The National Union of Students was also having difficultly over its position. In 1980 scuffles broke out at conference when a collection was organised in support of the hunger strikers. The violence of the IRA was once again at the centre of divisions. The leadership of the NUS and the vast majority of its members would not offer any official support as long as the violence continued. In 1981 its new President, David Aaronovitch, on behalf of the NUS sent an open letter to the British government. He argued that to defuse the situation prison conditions should be improved for all prisoners. Despite some noisy and public dissent, no significant pressure on the PLP would be applied from British trades unions.

Once again no mass Irish subaltern resistance identity emerged in Britain. The radical British left tried to offer support to the hunger strikers but it was an incoherent mess. It was riddled with divisions over ideology and lacked a leadership that could bring together the assorted disparate groups in Britain that supported the hunger strikers.
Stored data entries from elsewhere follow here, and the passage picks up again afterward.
-- ==== Sys2Proof/Tests/Slice0.lean ====
section
/-! SUPPORT. Tests: ill-formed commands that the check refuses, states and operands that meet the hypotheses of each
statement, and values that the spec gives. -/

namespace Sys2Proof.Tests

open Sys2Proof.Machine

set_option Elab.async false

/-! ## Small states -/

/-- The module in service: the Lockkeeper and the dies are powered, and boot has finished. -/
def live : State :=
  { State.reset with
    regs := [(R.BOOT_STATUS, 0x60000000#32)]
    module := { State.reset.module with power := .on } }

/-- A barge of a CLASS and OP, its other fields as one number. -/
def bargeOf (cls op rest : Nat) : Barge := ⟨BitVec.ofNat 1024 (cls + 256 * op + rest), 0, 0, false, false, .waiting⟩

/-- The work window is open over an active manifest. -/
def window (bs : List Barge) : State :=
  { live with lock := { live.lock with fired := true, windowOpen := true, active := bs } }

/-- A barge that runs since FTC 0. -/
def running (b : Barge) : Barge := { b with state := .running 0 }

/-- The array works on the barge at position 0, with tasks in the queue of cluster 0. -/
def busyArray (b : Barge) (tasks : List Nat) : State :=
  { window [running b] with
    array := { barge := some 0, queues := [(0, tasks)] } }

/-- A context in live with some of its state replaced. -/
def withCtx (s : State) (c : Nat) (x : Ctx) : State := s.setCtx c x

/-- An image with nothing in it. -/
def someImage : Image := emptyImage

/-! ## Ill-formed commands -/

theorem test_wf_barge_position : (Instr.copy 4096).wf = false ∧ (Instr.copy 4095).wf = true := by decide
theorem test_wf_write_size : (Instr.registerWrite 0 3 0).wf = false ∧ (Instr.registerWrite 0 4 0).wf = true := by decide
theorem test_wf_write_offset : (Instr.registerWrite 0x4000000 4 0).wf = false := by decide
theorem test_wf_half_size : (Instr.reg64LowHalfRead ⟨0, 3⟩).wf = false ∧ (Instr.reg64LowHalfRead ⟨8, 4⟩).wf = true := by decide
theorem test_wf_i3c_offset : (Instr.i3cRegisterRead 1).wf = false ∧ (Instr.i3cRegisterRead 4).wf = true := by decide
theorem test_wf_bar2_read : (Instr.bar2Read 0x400000000 1).wf = false ∧ (Instr.bar2Read 0 0).wf = false := by decide
theorem test_wf_bar2_write : (Instr.bar2Write 0 []).wf = false ∧ (Instr.bar2Write 0 [1]).wf = true := by decide
theorem test_wf_packet_length : (Instr.put 0 ⟨0, [1]⟩).wf = false ∧ (Instr.put 0 ⟨0, []⟩).wf = true := by decide
theorem test_wf_entries (es : List (BitVec 512)) (h : es.length = 65536) : (Instr.sqDoorbell 0 0 es).wf = false := by
  simp [Instr.wf, h]

/-! ## What meets the common hypotheses -/

/-- Where no region lies in HBM and no word holds an error there is nothing to read that could fail. -/
theorem clean_of {s : State} (h : s.hbmEnd = 0) (hs : s.health.sram = []) (r : List (Nat × Nat)) : s.clean r :=
  ⟨by simp [State.hbmSectors, h], by simp [State.wordsFine, hs]⟩
theorem ready_of {s : State} {i cls op : Nat} {b : Barge} (hs : s.health.sram = [])
    (h : s.barge i = some b ∧ s.mayStart i = true ∧ b.cls = cls ∧ b.op = op) : s.ready i cls op b :=
  ⟨h.1, h.2.1, h.2.2.1, h.2.2.2, by simp [State.wordsFine, hs]⟩

/-! ## Witnesses: the block and its registers -/

theorem witness_stepRunsFront : ({ live with pending := [Instr.lockTick] } : State).pending = Instr.lockTick :: [] := rfl
theorem witness_emptyQueue : live.pending = [] := rfl
theorem witness_stepKeepsCanonicalForm : State.reset.wf = true ∧ ∃ t, step State.reset = .next t := ⟨by decide, _, rfl⟩
theorem witness_onlyKnownAlignedWords : regRow 0x100048 = none ∧ (2 : Nat) ≠ 4 ∧ 0x100002 % 4 ≠ 0 ∧ live.lkServes = true := by decide
theorem witness_wideRegisters :
    wideHalf R.GLOBAL_BAR2_WIN = some 0 ∧ wideHalf (R.GLOBAL_BAR2_WIN + 4) = some 1 ∧ live.served R.GLOBAL_BAR2_WIN = true ∧
    live.served (R.GLOBAL_BAR2_WIN + 4) = true ∧ live.heldLows.lookup R.GLOBAL_BAR2_WIN = none ∧
    ∃ r, regRow R.GLOBAL_BAR2_WIN = some (r, [], 0) ∧ regRow (R.GLOBAL_BAR2_WIN + 4) = some (r, [], 1) ∧ r.wide = true ∧
      R.GLOBAL_BAR2_WIN % 4 = 0 ∧ live.baseLocked r.base [] = false :=
  ⟨by decide, by decide, by decide, by decide, by decide, _, rfl, rfl, by decide, by decide, by decide⟩
theorem witness_plainRegisterWrite : ∃ r, regRow R.COMPUTE_STEAL = some (r, [], 0) ∧ r.wide = false ∧ R.COMPUTE_STEAL % 4 = 0 ∧
    live.served R.COMPUTE_STEAL = true ∧ writeEffects.lookup r.base = none ∧ live.baseLocked r.base [] = false :=
  ⟨_, rfl, by decide, by decide, by decide, by rfl, by decide⟩

/-! ## Witnesses: the lock tick -/

theorem witness_tickOpensInterval : live.lock.resetHold = false ∧ live.lock.fired = false ∧ (window []).lock.fired = true ∧
    (window []).lock.resetHold = false ∧ ({ (window []).lock with closed := true } : LockState).closed = true ∧
    (live.on F.LOCK_STATUS_TICKING).flag F.LOCK_STATUS_TICKING = true ∧ live.lock.indexNext = none ∧
    ({ live with lock := { live.lock with resetHold := true } } : State).lock.resetHold = true := by decide
theorem witness_workWindowOpens : ({ live with lock := { live.lock with fired := true } } : State).lock.fired = true ∧
    live.lock.closed = false ∧ live.lock.windowOpen = false ∧ live.lock.tick + 1000 < 2 ^ 64 ∧ (window []).lock.windowOpen = true := by decide
theorem witness_workWindowCloses : (window [bargeOf 9 0 0]).lock.windowOpen = true ∧ (window [bargeOf 9 0 0]).lock.closed = false ∧
    (window [bargeOf 9 0 0]).unfinished = true ∧ (window [bargeOf 9 0 0]).barge 0 = some (bargeOf 9 0 0) ∧
    (window []).lock.windowOpen = true ∧ (window []).unfinished = false ∧ live.lock.windowOpen = false := by decide +kernel
/-- A manifest of one array barge with a budget: at 188 µs, 11,000 clk before its window closes, 22,000 clk need about 10 µs and
44,000 clk more than the stretch limit of 25 µs. -/
def late (clk : Nat) : State := window [bargeOf 1 0 (clk * 2 ^ 96)]
theorem witness_projectEnd : ∀ clk ∈ [0, 22000, 44000],
    (late clk).lock.windowOpen = true ∧ (late clk).lock.aborted = false ∧
    (late clk).lock.tick + 1000 * ((late clk).get F.LOCK_PERIOD_PERIOD_US - (late clk).get F.LOCK_STRETCH_TIMING_LEAD_US) ≤ 188000 ∧
    188000 ≤ (late clk).lock.tick + 1000 * ((late clk).get F.LOCK_PERIOD_PERIOD_US - (late clk).get F.LOCK_STRETCH_TIMING_CUTOFF_US) ∧
    (clk = 0 → (late clk).needUs 188000 ((late clk).projectEnd 188000) ≤ (late clk).get F.LOCK_GRANT_REQUEST_US) ∧
    (clk = 22000 → (late clk).needUs 188000 ((late clk).projectEnd 188000) ≤ (late clk).stretchLimit ∧
      (late clk).get F.LOCK_GRANT_REQUEST_US < (late clk).needUs 188000 ((late clk).projectEnd 188000)) ∧
    (clk = 44000 → (late clk).stretchLimit < (late clk).needUs 188000 ((late clk).projectEnd 188000)) := by decide +kernel
/-- A tick master in an interval, with a need held. -/
def master : State :=
  { (window []).on F.LOCK_CTL_TICK_MASTER with lock := { (window []).lock with needHeld := 7 } }
theorem witness_tickMasterSchedules : master.flag F.LOCK_CTL_TICK_MASTER = true ∧ master.lock.fired = true ∧
    master.lock.schedArrived = false ∧ master.flag F.LOCK_CTL_TICK_IN_EN = false ∧ master.lock.aborted = false ∧
    0 < min master.lock.needHeld master.stretchLimit ∧ (master.on F.LOCK_CTL_TICK_IN_EN).flag F.LOCK_CTL_TICK_MASTER = true ∧
    (master.on F.LOCK_CTL_TICK_IN_EN).flag F.LOCK_CTL_TICK_IN_EN = true ∧
    (master.on F.LOCK_CTL_TICK_IN_EN).lock.fired = true ∧
    (master.on F.LOCK_CTL_TICK_IN_EN).lock.tick + 1000 * ((master.on F.LOCK_CTL_TICK_IN_EN).get F.LOCK_PERIOD_PERIOD_US +
      (master.on F.LOCK_CTL_TICK_IN_EN).lock.granted) ≤ (200000#64).toNat ∧
    live.flag F.LOCK_CTL_TICK_MASTER = false := by decide +kernel
/-- A module whose parent port is port 0, which is up. -/
def child : State := (live.on F.LINK_TICK_CFG_PARENT_VALID).setPort 0 { phase := portUp }
theorem witness_timeSynchronisation : master.flag F.LOCK_CTL_TICK_MASTER = true ∧ child.flag F.LOCK_CTL_TICK_MASTER = false ∧
    (child.at_ (5#64).toNat).parentPort = some 0 ∧ live.flag F.LOCK_CTL_TICK_MASTER = false ∧
    (live.at_ (5#64).toNat).parentPort = none ∧ (live.on F.LOCK_STATUS_FTC_LOCKED).flag F.LOCK_STATUS_FTC_LOCKED = true := by decide +kernel
theorem witness_drainEnds : (live.on F.LOCK_STATUS_DRAINING).flag F.LOCK_STATUS_DRAINING = true ∧
    (window [bargeOf 9 0 0]).barge 0 = some (bargeOf 9 0 0) ∧ ((window [bargeOf 9 0 0]).ctx (bargeOf 9 0 0).ctx).stepAborted = false ∧
    live.flag F.LOCK_STATUS_DRAINING = false ∧
    (((window [bargeOf 9 0 0]).setCtx 0 { stepAborted := true }).ctx (bargeOf 9 0 0).ctx).stepAborted = true := by decide +kernel
theorem witness_bargeCompletes : ((window [running (bargeOf 4 0 0)]).at_ (5#64).toNat).barge 0 = some (running (bargeOf 4 0 0)) ∧
    (running (bargeOf 4 0 0)).state = .running 0 ∧
    ((window [running (bargeOf 4 0 0)]).at_ (5#64).toNat).completable 0 (running (bargeOf 4 0 0)) = true ∧
    (window [running (bargeOf 4 0 0)]).ftc ≤ (5#64).toNat ∧
    bBudget (running (bargeOf 4 0 0)).desc < (11 * ((5#64).toNat - 0) + 9) / 10 := by decide +kernel
theorem witness_bargeCompletes_inTime :
    ((window [running (bargeOf 4 0 (6 * 2 ^ 96 + 2 ^ 16))]).at_ (5#64).toNat).completable 0 (running (bargeOf 4 0 (6 * 2 ^ 96 + 2 ^ 16))) =
      true ∧ (11 * ((5#64).toNat - 0) + 9) / 10 = bBudget (running (bargeOf 4 0 (6 * 2 ^ 96 + 2 ^ 16))).desc ∧
    bNotify (running (bargeOf 4 0 (6 * 2 ^ 96 + 2 ^ 16))).desc = true := by decide +kernel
Within mainstream British politics the violence of the IRA made Sinn Féin a toxic brand. Public splits appeared between the PLP and CLPs. Sands’ election did increase the number of Labour MPs who recognised that Sinn Féin had a political mandate, but as long as violence continued any MP who wanted to talk to Sinn Féin would be persona non grata.

None of the protests in Britain had enough critical mass to change Labour Party policy. The radical left in Britain did offer alternatives to official Labour Party policy, but never gained enough support. As Eamonn McCann predicted there was no “horde of proletarian Irish” ready to rise up in Britain. The hunger strikes were one of many occasions that proved McCann’s prediction was correct.